**ASSIGNMENT:** For the data that follows, give the number of lines in which "true" appears. Add nothing to it.

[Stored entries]

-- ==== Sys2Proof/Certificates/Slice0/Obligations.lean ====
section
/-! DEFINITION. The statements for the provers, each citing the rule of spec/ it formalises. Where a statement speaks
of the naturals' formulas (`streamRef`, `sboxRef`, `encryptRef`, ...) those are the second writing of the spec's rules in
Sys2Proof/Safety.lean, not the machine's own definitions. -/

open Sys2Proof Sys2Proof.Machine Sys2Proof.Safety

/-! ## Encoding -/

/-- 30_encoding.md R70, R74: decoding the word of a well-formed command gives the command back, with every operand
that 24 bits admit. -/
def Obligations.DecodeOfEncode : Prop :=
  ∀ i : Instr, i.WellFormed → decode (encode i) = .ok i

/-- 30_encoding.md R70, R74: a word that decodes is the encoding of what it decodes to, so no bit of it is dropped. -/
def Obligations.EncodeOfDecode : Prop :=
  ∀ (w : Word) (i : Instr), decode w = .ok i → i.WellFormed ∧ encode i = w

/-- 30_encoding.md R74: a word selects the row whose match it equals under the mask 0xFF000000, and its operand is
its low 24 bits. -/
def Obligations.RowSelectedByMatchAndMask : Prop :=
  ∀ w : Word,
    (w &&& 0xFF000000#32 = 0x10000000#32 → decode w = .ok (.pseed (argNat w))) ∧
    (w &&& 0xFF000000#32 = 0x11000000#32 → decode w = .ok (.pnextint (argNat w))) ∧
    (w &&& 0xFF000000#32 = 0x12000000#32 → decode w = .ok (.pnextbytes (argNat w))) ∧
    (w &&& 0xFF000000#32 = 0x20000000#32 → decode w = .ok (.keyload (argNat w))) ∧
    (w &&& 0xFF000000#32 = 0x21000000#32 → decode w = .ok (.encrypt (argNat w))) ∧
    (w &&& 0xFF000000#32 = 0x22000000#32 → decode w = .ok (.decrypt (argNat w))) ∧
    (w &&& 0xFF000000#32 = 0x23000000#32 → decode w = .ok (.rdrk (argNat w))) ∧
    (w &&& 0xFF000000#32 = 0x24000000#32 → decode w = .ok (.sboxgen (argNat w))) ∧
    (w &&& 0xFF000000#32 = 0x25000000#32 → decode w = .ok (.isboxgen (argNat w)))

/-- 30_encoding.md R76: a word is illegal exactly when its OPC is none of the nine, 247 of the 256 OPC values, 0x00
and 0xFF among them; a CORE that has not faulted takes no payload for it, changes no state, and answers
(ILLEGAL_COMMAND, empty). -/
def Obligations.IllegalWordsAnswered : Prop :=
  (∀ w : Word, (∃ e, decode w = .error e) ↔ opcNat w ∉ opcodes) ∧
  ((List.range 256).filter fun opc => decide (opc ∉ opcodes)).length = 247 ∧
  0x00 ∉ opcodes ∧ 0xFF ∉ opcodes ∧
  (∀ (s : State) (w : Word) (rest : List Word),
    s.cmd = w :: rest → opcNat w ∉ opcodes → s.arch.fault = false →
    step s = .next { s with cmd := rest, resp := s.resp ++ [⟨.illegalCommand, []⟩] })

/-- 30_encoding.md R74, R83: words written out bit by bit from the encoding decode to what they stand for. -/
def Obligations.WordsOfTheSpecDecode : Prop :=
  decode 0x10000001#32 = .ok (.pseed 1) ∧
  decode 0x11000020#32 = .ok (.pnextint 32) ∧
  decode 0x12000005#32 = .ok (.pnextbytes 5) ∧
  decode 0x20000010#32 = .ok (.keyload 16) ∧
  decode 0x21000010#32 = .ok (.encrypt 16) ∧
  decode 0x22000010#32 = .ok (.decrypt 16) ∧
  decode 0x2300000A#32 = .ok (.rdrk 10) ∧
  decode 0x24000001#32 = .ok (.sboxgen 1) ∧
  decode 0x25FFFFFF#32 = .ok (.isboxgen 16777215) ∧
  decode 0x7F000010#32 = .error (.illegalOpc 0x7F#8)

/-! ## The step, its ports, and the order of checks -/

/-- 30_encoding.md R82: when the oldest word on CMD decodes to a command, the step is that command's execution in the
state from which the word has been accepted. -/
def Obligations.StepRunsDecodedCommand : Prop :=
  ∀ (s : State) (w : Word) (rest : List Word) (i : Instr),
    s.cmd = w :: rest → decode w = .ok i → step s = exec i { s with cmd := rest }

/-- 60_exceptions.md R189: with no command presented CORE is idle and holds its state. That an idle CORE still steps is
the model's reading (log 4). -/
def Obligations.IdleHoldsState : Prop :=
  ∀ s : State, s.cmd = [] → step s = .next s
...
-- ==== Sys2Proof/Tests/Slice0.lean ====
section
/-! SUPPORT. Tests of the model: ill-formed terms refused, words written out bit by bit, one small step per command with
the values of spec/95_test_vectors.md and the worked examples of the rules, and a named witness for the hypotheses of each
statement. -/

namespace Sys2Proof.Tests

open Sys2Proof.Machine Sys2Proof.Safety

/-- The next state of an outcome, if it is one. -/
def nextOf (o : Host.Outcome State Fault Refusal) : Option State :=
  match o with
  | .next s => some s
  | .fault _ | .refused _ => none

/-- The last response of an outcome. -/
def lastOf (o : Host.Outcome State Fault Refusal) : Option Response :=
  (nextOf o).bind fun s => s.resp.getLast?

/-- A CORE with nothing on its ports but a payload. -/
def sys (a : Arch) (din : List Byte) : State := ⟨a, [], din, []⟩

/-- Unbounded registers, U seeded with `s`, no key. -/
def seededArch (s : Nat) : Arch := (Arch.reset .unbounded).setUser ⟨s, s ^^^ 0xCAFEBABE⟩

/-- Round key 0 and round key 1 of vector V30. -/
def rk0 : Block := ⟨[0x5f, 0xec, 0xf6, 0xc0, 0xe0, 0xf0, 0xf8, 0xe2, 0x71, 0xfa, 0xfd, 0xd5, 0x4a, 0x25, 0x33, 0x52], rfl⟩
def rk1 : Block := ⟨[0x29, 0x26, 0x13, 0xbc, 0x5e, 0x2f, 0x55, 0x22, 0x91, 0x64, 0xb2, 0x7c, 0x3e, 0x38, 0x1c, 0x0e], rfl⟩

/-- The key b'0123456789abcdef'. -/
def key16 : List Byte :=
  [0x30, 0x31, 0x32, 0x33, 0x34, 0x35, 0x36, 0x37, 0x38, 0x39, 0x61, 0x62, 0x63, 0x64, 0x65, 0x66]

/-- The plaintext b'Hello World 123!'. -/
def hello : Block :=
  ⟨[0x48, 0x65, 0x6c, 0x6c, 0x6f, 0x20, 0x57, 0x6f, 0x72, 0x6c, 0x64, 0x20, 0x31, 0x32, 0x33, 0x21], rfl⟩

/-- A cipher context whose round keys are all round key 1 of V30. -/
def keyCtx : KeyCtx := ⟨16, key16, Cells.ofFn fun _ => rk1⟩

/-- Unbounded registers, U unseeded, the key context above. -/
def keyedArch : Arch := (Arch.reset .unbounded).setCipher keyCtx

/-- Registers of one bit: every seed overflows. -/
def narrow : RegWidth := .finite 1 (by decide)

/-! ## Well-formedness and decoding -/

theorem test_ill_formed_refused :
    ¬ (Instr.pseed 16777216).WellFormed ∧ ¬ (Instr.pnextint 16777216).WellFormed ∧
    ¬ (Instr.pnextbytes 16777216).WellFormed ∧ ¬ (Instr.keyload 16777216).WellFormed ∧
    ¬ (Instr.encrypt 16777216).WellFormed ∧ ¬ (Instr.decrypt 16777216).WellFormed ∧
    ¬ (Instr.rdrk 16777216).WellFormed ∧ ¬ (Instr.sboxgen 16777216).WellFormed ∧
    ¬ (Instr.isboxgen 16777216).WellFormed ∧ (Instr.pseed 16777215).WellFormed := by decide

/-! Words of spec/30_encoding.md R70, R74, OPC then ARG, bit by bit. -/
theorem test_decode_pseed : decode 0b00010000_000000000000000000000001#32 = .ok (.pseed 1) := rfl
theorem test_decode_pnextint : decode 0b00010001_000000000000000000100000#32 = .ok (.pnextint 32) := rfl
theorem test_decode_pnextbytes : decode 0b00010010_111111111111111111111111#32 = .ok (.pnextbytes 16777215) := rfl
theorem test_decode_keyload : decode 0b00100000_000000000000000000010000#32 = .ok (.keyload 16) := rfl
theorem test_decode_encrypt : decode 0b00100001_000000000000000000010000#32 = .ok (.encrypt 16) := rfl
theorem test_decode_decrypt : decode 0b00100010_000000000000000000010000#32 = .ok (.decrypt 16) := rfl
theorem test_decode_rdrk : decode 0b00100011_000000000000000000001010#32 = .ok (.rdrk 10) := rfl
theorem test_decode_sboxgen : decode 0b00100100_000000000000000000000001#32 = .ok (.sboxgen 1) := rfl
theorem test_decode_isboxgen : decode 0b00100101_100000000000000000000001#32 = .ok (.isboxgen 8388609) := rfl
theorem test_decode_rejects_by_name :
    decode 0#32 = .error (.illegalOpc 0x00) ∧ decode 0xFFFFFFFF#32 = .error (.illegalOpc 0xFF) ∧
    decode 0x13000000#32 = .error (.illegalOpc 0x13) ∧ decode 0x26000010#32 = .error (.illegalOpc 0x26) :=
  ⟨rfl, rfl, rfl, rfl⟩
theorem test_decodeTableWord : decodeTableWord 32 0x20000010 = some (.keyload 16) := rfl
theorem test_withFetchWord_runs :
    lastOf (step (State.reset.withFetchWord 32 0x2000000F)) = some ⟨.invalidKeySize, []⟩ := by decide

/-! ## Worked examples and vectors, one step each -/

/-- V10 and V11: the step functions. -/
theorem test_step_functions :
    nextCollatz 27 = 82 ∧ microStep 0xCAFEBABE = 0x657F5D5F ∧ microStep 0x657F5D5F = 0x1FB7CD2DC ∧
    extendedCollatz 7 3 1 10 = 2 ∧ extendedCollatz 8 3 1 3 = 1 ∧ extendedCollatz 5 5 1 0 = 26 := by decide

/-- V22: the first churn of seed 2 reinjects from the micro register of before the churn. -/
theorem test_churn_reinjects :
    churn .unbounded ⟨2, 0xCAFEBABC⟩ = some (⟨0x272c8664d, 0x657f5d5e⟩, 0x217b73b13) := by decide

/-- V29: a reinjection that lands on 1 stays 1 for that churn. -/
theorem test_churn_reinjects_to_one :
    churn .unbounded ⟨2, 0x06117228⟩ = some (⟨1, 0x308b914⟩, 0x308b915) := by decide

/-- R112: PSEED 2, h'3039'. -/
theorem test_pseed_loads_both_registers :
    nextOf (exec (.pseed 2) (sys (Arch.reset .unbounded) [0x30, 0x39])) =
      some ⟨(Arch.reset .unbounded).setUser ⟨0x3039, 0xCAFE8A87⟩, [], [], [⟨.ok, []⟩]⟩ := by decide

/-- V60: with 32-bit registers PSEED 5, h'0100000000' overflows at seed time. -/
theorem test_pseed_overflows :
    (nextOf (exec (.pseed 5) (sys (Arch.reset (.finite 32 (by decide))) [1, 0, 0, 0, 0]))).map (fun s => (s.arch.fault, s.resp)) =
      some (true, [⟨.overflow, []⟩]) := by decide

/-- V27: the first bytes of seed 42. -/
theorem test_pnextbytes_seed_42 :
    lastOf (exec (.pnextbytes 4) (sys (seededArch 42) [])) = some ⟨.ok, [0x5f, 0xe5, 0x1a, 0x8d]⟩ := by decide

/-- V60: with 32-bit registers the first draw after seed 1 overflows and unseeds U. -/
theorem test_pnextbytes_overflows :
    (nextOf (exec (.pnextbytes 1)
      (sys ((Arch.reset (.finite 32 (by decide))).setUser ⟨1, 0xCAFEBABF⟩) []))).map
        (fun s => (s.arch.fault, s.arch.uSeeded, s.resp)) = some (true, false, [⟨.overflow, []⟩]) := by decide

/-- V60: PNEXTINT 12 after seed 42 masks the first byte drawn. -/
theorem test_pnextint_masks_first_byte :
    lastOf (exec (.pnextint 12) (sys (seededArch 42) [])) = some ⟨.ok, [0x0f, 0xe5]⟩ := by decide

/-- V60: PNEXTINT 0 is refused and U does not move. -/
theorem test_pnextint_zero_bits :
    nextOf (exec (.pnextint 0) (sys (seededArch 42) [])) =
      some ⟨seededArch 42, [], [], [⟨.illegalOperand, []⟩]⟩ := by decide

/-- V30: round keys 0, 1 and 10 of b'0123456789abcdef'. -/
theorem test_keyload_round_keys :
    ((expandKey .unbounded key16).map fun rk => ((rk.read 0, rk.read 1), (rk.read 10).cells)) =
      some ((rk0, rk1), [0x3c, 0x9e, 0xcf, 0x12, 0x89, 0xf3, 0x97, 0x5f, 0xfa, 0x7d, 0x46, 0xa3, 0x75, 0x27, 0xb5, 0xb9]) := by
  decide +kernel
==
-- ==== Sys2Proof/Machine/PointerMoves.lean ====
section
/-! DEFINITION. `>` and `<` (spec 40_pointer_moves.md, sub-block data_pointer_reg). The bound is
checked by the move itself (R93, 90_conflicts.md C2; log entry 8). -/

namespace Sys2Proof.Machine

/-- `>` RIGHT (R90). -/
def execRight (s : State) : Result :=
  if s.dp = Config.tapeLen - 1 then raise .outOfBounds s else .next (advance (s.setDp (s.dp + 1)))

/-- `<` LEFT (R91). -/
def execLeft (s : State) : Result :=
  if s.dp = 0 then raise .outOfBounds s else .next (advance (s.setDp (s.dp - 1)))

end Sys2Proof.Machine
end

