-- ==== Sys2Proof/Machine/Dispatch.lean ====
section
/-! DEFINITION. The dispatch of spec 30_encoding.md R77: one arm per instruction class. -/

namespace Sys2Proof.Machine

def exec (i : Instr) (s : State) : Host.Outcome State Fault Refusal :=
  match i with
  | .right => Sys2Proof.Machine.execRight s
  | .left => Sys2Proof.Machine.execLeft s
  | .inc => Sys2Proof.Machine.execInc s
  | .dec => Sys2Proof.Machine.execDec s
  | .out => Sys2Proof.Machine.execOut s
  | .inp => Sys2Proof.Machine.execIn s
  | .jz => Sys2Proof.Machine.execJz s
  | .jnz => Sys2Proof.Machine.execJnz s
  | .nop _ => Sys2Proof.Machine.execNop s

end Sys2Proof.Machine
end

**WRITTEN ANSWER:** 2